→ **Source material**:
/-- What a word leaves behind that traps in the lanes of T, `c` being the cause that leads, and completes in the other lanes of
Active. -/
theorem finish_afterTrap {s : State} {h : Hdr} {adv : Bool} {o : Vector LaneOut 32} {T : LaneId → Prop} {c : Cause} {n : Word}
    {te tval : LaneId → Word} {b e : LaneId → Lane} {x y : LaneId → Option LatchVal} {npc : LaneId → Option Pc} {r : Word}
    {u : LaneId → LTrap} (hrun : s.fl.run ≠ none) (hm : MayTrap s) (hex : ∃ k, T k) (hT : ∀ k, T k → (issuing s).has k = true)
    (htrap : ∀ k, T k → o.get k = .trap (b k) (y k) (u k))
    (hu : ∀ k, T k → (u k).tval = tval k ∧ (u k).temask = te k)
    (hdone : ∀ k, Acts s h k → ¬T k → o.get k = .done (e k) (x k) (npc k)) (hidle : ∀ k, ¬Acts s h k → ¬T k → o.get k = .idle)
    (hb : ∀ k, (b k).lat = (s.fl.lane k).lat ∧ (b k).pc = (s.fl.lane k).pc ∧ (b k).inS = (s.fl.lane k).inS ∧
      (b k).shadow = (s.fl.lane k).shadow)
    (he : ∀ k, (e k).lat = (s.fl.lane k).lat ∧ (e k).pc = (s.fl.lane k).pc ∧ (e k).st = (s.fl.lane k).st ∧
      (e k).inS = (s.fl.lane k).inS ∧ (e k).shadow = (s.fl.lane k).shadow)
    (hn : ∀ t, leadTrap (trapsOf o) = some t → t.cause = c ∧ (c = .softwareTrap → t.tval = n)) :
    AfterTrap s (finish { s with fl := { s.fl with rflat := r } } h.e adv false o) h T c n te tval b y e x := by
  obtain ⟨hg, hrep, hlive⟩ := hm
  rcases hs : s.fl.run with _ | ⟨set, rep⟩
  · exact absurd hs hrun
  have hrep1 : rep = none := by simpa [repeating, hs] using hrep
  subst hrep1
  have hset : issuing s = set := by simp [issuing, hs]
  have hcase : ∀ k, T k ∨ (Acts s h k ∧ ¬T k) ∨ (¬Acts s h k ∧ ¬T k) := fun k => by
    by_cases h1 : T k
    · exact .inl h1
    · by_cases h2 : Acts s h k
      · exact .inr (.inl ⟨h2, h1⟩)
      · exact .inr (.inr ⟨h2, h1⟩)
  have hin : ∀ k, Acts s h k → set.has k = true := by
    intro k hk
    simp only [Acts, isActive, Bool.and_eq_true] at hk
    exact hset ▸ hk.1.1
  obtain ⟨k0, hk0⟩ := hex
  have hne : trapsOf o ≠ [] := by
    intro h0
    have : (k0, _) ∈ trapsOf o := trapsOf_mem.2 ⟨_, _, htrap k0 hk0⟩
    rw [h0] at this; cases this
  have hsetEq : set &&& ~~~parkedOf o &&& ~~~exitedOf o = set := by
    rw [← hset]; exact trapping_set hlive htrap hdone hidle fun k => (he k).2.2.1
  have hatT : ∀ k, T k → trapAt (trapsOf o) k = some (u k) := fun k hk => by
    rw [trapAt_trapsOf, htrap k hk]
  have hatN : ∀ k, ¬T k → trapAt (trapsOf o) k = none := fun k hk => by
    rw [trapAt_trapsOf]
    by_cases ha : Acts s h k
    · rw [hdone k ha hk]
    · rw [hidle k ha hk]
  obtain ⟨k1, lead, hl, hmem⟩ := leadTrap_mem hne
  obtain ⟨hcause, hnum⟩ := hn lead hl
  obtain ⟨F, hF⟩ : ∃ F, F = { wordTrapped { s.fl with rflat := r } set o with run := none } := ⟨_, rfl⟩
  have hFl : ∀ k, F.lane k = (wordTrapped { s.fl with rflat := r } set o).lane k := fun k => by rw [hF]; rfl
  have hFs : F.hnd = s.fl.hnd ∧ F.priv = s.fl.priv ∧ F.tvec = s.fl.tvec ∧ F.dphase = s.fl.dphase ∧ F.ctx = s.fl.ctx := by
    rw [hF]; exact ⟨rfl, rfl, rfl, rfl, rfl⟩
  obtain ⟨info, hinfo⟩ : ∃ info : TrapInfo, info = ⟨set, set, trapsOf o, false, false, s.iw⟩ := ⟨_, rfl⟩
  have ht : finish { s with fl := { s.fl with rflat := r } } h.e adv false o = enterTrap { s with fl := F } info := by
    unfold finish
    simp only [hs, ne_eq, hne, not_false_eq_true, if_true, hsetEq]
    unfold takeTrap
    rw [if_pos (by exact hg), hF, hinfo]
    rfl
  have hl2 : leadTrap info.traps = some lead := by rw [hinfo]; exact hl
  have hfl := enterTrap_fl (s := { s with fl := F }) hl2
  have hhand : toHandler F lead.cause lead.tval = true ↔ Handled s.fl c n := by
    rw [toHandler_iff, hcause]
    unfold Handled
    rw [hFs.1, hFs.2.1, hFs.2.2.1]
    constructor
    · rintro ⟨h1, h2, h3, h4, h5⟩
      exact ⟨h1, h2, h3, h4, fun hc => by rw [← hnum hc]; exact h5 hc⟩
    · rintro ⟨h1, h2, h3, h4, h5⟩
      exact ⟨h1, h2, h3, h4, fun hc => by rw [hnum hc]; exact h5 hc⟩
  have hlane : ∀ k, ((F.trapped info lead).lane k) =
      (F.lane k).shown (set.has k) (set.has k) s.fl.hnd (trapAt (trapsOf o) k) := fun k => by
    rw [trapped_lane, hinfo, hFs.1]
  have hpcF : ∀ k, (F.lane k).pc = (s.fl.lane k).pc := fun k => by
    rw [hFl, wordTrapped_lane]
    by_cases hi : set.has k = true
    · rw [if_pos hi]
      rcases hcase k with hk | ⟨ha, hk⟩ | ⟨ha, hk⟩
      · rw [htrap k hk]; exact (hb k).2.1
      · rw [hdone k ha hk]; exact (he k).2.1
      · rw [hidle k ha hk]; rfl
    · rw [if_neg hi]; rfl
  have htpc : (allLanes.foldr (fun k p => if set.has k then (F.lane k).pc else p) 0#17) = issuePc s := by
    rw [foldr_pc (fun k => (F.lane k).pc)]
    unfold issuePc lowest
    rw [hset]
    cases allLanes.find? (fun k => set.has k) with
    | none => rfl
    | some k => exact hpcF k
  obtain ⟨G, hG⟩ : ∃ G, G = F.trapped info lead := ⟨_, rfl⟩
  have hGf : G.hnd = true ∧ G.run = none ∧ G.tcause = BitVec.ofBool s.fl.hnd ++ 0#1 ++ c.code ∧
      (∀ k, G.tmask.has k = true ↔ T k) ∧ G.tpc = issuePc s ∧ G.tinsn = s.iw ∧ G.dphase = s.fl.dphase := by
    rw [hG]
    refine ⟨rfl, rfl, ?_, fun k => ?_, ?_, ?_, hFs.2.2.2.1⟩
    · show BitVec.ofBool F.hnd ++ BitVec.ofBool info.slot ++ lead.cause.code = _
      rw [hFs.1, hcause, hinfo]; rfl
    · show (laneSetOf fun k => (trapAt info.traps k).isSome).has k = true ↔ T k
      rw [laneSetOf_has, hinfo]
      by_cases hk : T k
      · simp [hatT k hk, hk]
      · simp [hatN k hk, hk]
    · rw [← htpc]; show List.foldr _ _ _ = _; rw [hinfo]; rfl
    · show info.word = _; rw [hinfo]
  rw [← hG] at hfl
  have hinset : info.set = set := by rw [hinfo]
  have hflG : (enterTrap { s with fl := F } info).fl =
      if toHandler F lead.cause lead.tval then G.toEntry set (tvecEntry s.fl.tvec)
      else G.toService set (ccountOf s F.id.die).toNat := by
    rw [hfl, hinset, hFs.2.2.1]; rfl
  have hrest : (enterTrap { s with fl := F } info).fl.hnd = true ∧ (enterTrap { s with fl := F } info).fl.run = none ∧
      (enterTrap { s with fl := F } info).fl.tcause = G.tcause ∧ (enterTrap { s with fl := F } info).fl.tmask = G.tmask ∧
      (enterTrap { s with fl := F } info).fl.tpc = G.tpc ∧ (enterTrap { s with fl := F } info).fl.tinsn = G.tinsn ∧
      (enterTrap { s with fl := F } info).fl.dphase = G.dphase := by
    rw [hflG]
    split
    · exact ⟨hGf.1, hGf.2.1, rfl, rfl, rfl, rfl, rfl⟩
    · exact ⟨hGf.1, hGf.2.1, rfl, rfl, rfl, rfl, rfl⟩
  have hlaneOut : ∀ k, set.has k = false → (enterTrap { s with fl := F } info).fl.lane k = G.lane k := fun k hk => by
    rw [hflG]
    split
    · rw [toEntry_lane]; simp [hk]
    · rw [toService_lane]; simp [hk]
  have hlaneH : Handled s.fl c n → ∀ k, set.has k = true →
      (enterTrap { s with fl := F } info).fl.lane k = (G.lane k).enterHandler (tvecEntry s.fl.tvec) := fun hh k hk => by
    rw [hflG, if_pos (hhand.2 hh), toEntry_lane, if_pos hk]
  have hlaneS : ¬Handled s.fl c n → ∀ k, set.has k = true →
      (enterTrap { s with fl := F } info).fl.lane k = { G.lane k with st := .parked .service } := fun hh k hk => by
    rw [hflG, if_neg (mt hhand.1 hh), toService_lane, if_pos hk]
  have hsvc : ¬Handled s.fl c n → (enterTrap { s with fl := F } info).fl.service = true := fun hh => by
    rw [hflG, if_neg (mt hhand.1 hh)]; rfl
  rw [ht]
  refine ⟨hrest.1, hrest.2.1, hrest.2.2.1.trans hGf.2.2.1, fun k => ?_, hrest.2.2.2.2.1.trans hGf.2.2.2.2.1,
    hrest.2.2.2.2.2.1.trans hGf.2.2.2.2.2.1, hrest.2.2.2.2.2.2.trans hGf.2.2.2.2.2.2, enterTrap_flights _ _, ?_, ?_, ?_⟩
  · rw [hrest.2.2.2.1]; exact hGf.2.2.2.1 k
  · intro hh a
    have : (enterTrap { s with fl := F } info).mem = s.mem := by
      refine enterTrap_mem hl2 ?_
      rcases hh with hh | hh
      · right
        have : HostHandled { s with fl := F } c ↔ HostHandled s c := by
          unfold HostHandled
          simp only [hFs.2.1, hFs.2.2.2.2]; rfl
        rw [← this, ← toHost_iff, ← hcause] at hh
        simpa using hh
      · exact .inl (hhand.2 hh)
    unfold readByte; rw [this]
  · intro k hk
    rw [hset] at hk
    rw [hlaneOut k hk, hG, hlane, hFl, wordTrapped_lane]
    have hnT : ¬T k := fun h1 => by have := hset ▸ hT k h1; rw [hk] at this; cases this
    simp only [hk, Bool.false_eq_true, if_false, Lane.shown]
    cases s.fl.hnd <;> exact ⟨rfl, rfl, rfl⟩
  · intro k hk
    rw [hset] at hk
    have hGk : G.lane k = (F.lane k).shown true true s.fl.hnd (trapAt (trapsOf o) k) := by rw [hG, hlane, hk]
    have hFk : F.lane k = match o.get k with
        | .done l1 x _ => { l1 with pend := x, part := none }
        | .park l1 c => parkLane l1 c false
        | .trap l1 x _ => { l1 with pend := none, part := x }
        | .idle => { s.fl.lane k with pend := none, part := none } := by rw [hFl, wordTrapped_lane, if_pos hk]; rfl
    have same : ∀ (P : Lane → Prop), (∀ q, P { G.lane k with st := q }) → (P ((G.lane k).enterHandler (tvecEntry s.fl.tvec))) →
        P ((enterTrap { s with fl := F } info).fl.lane k) := fun P h1 h2 => by
      by_cases hh : Handled s.fl c n
      · rw [hlaneH hh k hk]; exact h2
      · rw [hlaneS hh k hk]; exact h1 _
    obtain ⟨gprog, gpc, gnone, gsome, gfree, gheld⟩ := shown_set (F.lane k) s.fl.hnd (trapAt (trapsOf o) k)
    rw [← hGk] at gprog gpc gnone gsome gfree gheld
    refine ⟨fun hTk => ?_, fun hTk => ?_, fun hTk => ?_, fun hTk => ?_, fun hh => ?_, fun hh => ?_, fun hh => ?_, fun hh => ?_⟩
    · have h2 : (G.lane k).prog = (b k).prog := by rw [gprog, hFk, htrap k hTk]; rfl
      have := gsome _ (hatT k hTk)
      exact same (fun l => l.temask = te k ∧ l.tval = tval k ∧ l.prog = (b k).prog)
        (fun _ => ⟨this.1.trans (hu k hTk).2, this.2.trans (hu k hTk).1, h2⟩)
        ⟨this.1.trans (hu k hTk).2, this.2.trans (hu k hTk).1, h2⟩
    · have := gnone (hatN k hTk)
      exact same (fun l => l.temask = 0 ∧ l.tval = 0) (fun _ => this) this
    · have : (G.lane k).prog = (e k).prog := by rw [gprog, hFk, hdone k hTk.1 hTk.2]; rfl
      exact same (fun l => l.prog = (e k).prog) (fun _ => this) this
    · have : (G.lane k).prog = (s.fl.lane k).prog := by rw [gprog, hFk, hidle k hTk.1 hTk.2]; rfl
      exact same (fun l => l.prog = (s.fl.lane k).prog) (fun _ => this) this
    · have hlat : (F.lane k).lat = (s.fl.lane k).lat := by
        rw [hFk]
        rcases hcase k with hk | ⟨ha, hk⟩ | ⟨ha, hk⟩
        · rw [htrap k hk]; exact (hb k).1
        · rw [hdone k ha hk]; exact (he k).1
        · rw [hidle k ha hk]
      obtain ⟨h1, h2, h3, h5, h6⟩ := gfree hh
      rw [hlat] at h2
      have sh : ∀ v w, (G.lane k).shPend = v → (G.lane k).shPart = w →
          ((enterTrap { s with fl := F } info).fl.lane k).shPend = v ∧
            ((enterTrap { s with fl := F } info).fl.lane k).shPart = w := fun v w h7 h8 =>
        same (fun l => l.shPend = v ∧ l.shPart = w) (fun _ => ⟨h7, h8⟩) ⟨h7, h8⟩
      refine ⟨same (fun l => l.inS = true) (fun _ => h1) h1,
        same (fun l => l.shadow = (s.fl.lane k).lat) (fun _ => h2) h2, same (fun l => l.shFix = none) (fun _ => h6) h6,
        fun hTk => ?_, fun hTk => ?_, fun hTk => ?_, fun hTk => ?_⟩
      · exact (sh none (y k) (by rw [h3, hFk, htrap k hTk]) (by rw [h5, hFk, htrap k hTk])).symm
      · by_cases ha : Acts s h k
        · exact (sh (x k) none (by rw [h3, hFk, hdone k ha hTk]) (by rw [h5, hFk, hdone k ha hTk])).2
        · exact (sh none none (by rw [h3, hFk, hidle k ha hTk]) (by rw [h5, hFk, hidle k ha hTk])).2
      · exact (sh (x k) none (by rw [h3, hFk, hdone k hTk.1 hTk.2]) (by rw [h5, hFk, hdone k hTk.1 hTk.2])).1
      · exact (sh none none (by rw [h3, hFk, hidle k hTk.1 hTk.2]) (by rw [h5, hFk, hidle k hTk.1 hTk.2])).1
    · have h1 : (F.lane k).shadow = (s.fl.lane k).shadow ∧ (F.lane k).inS = (s.fl.lane k).inS := by
        rw [hFk]
        rcases hcase k with hk | ⟨ha, hk⟩ | ⟨ha, hk⟩
        · rw [htrap k hk]; exact ⟨(hb k).2.2.2, (hb k).2.2.1⟩
        · rw [hdone k ha hk]; exact ⟨(he k).2.2.2.2, (he k).2.2.2.1⟩
        · rw [hidle k ha hk]; exact ⟨rfl, rfl⟩
      obtain ⟨h2, h3⟩ := gheld hh
      rw [h1.1] at h2
      rw [h1.2] at h3
      exact ⟨same (fun l => l.shadow = (s.fl.lane k).shadow) (fun _ => h2) h2,
        same (fun l => l.inS = (s.fl.lane k).inS) (fun _ => h3) h3⟩
    · rw [hlaneH hh k hk]; exact ⟨rfl, rfl, rfl⟩
    · rw [hlaneS hh k hk]
      exact ⟨hsvc hh, rfl, gpc.trans (hpcF k)⟩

→ **Work request**: When you reach the line containing "fun hTk => ?_⟩" in the data above, start copying exactly, and stop after the line containing "hidle k ha hTk])).2".

→ **Result of the exercise**:
        fun hTk => ?_, fun hTk => ?_, fun hTk => ?_, fun hTk => ?_⟩
      · exact (sh none (y k) (by rw [h3, hFk, htrap k hTk]) (by rw [h5, hFk, htrap k hTk])).symm
      · by_cases ha : Acts s h k
        · exact (sh (x k) none (by rw [h3, hFk, hdone k ha hTk]) (by rw [h5, hFk, hdone k ha hTk])).2
        · exact (sh none none (by rw [h3, hFk, hidle k ha hTk]) (by rw [h5, hFk, hidle k ha hTk])).2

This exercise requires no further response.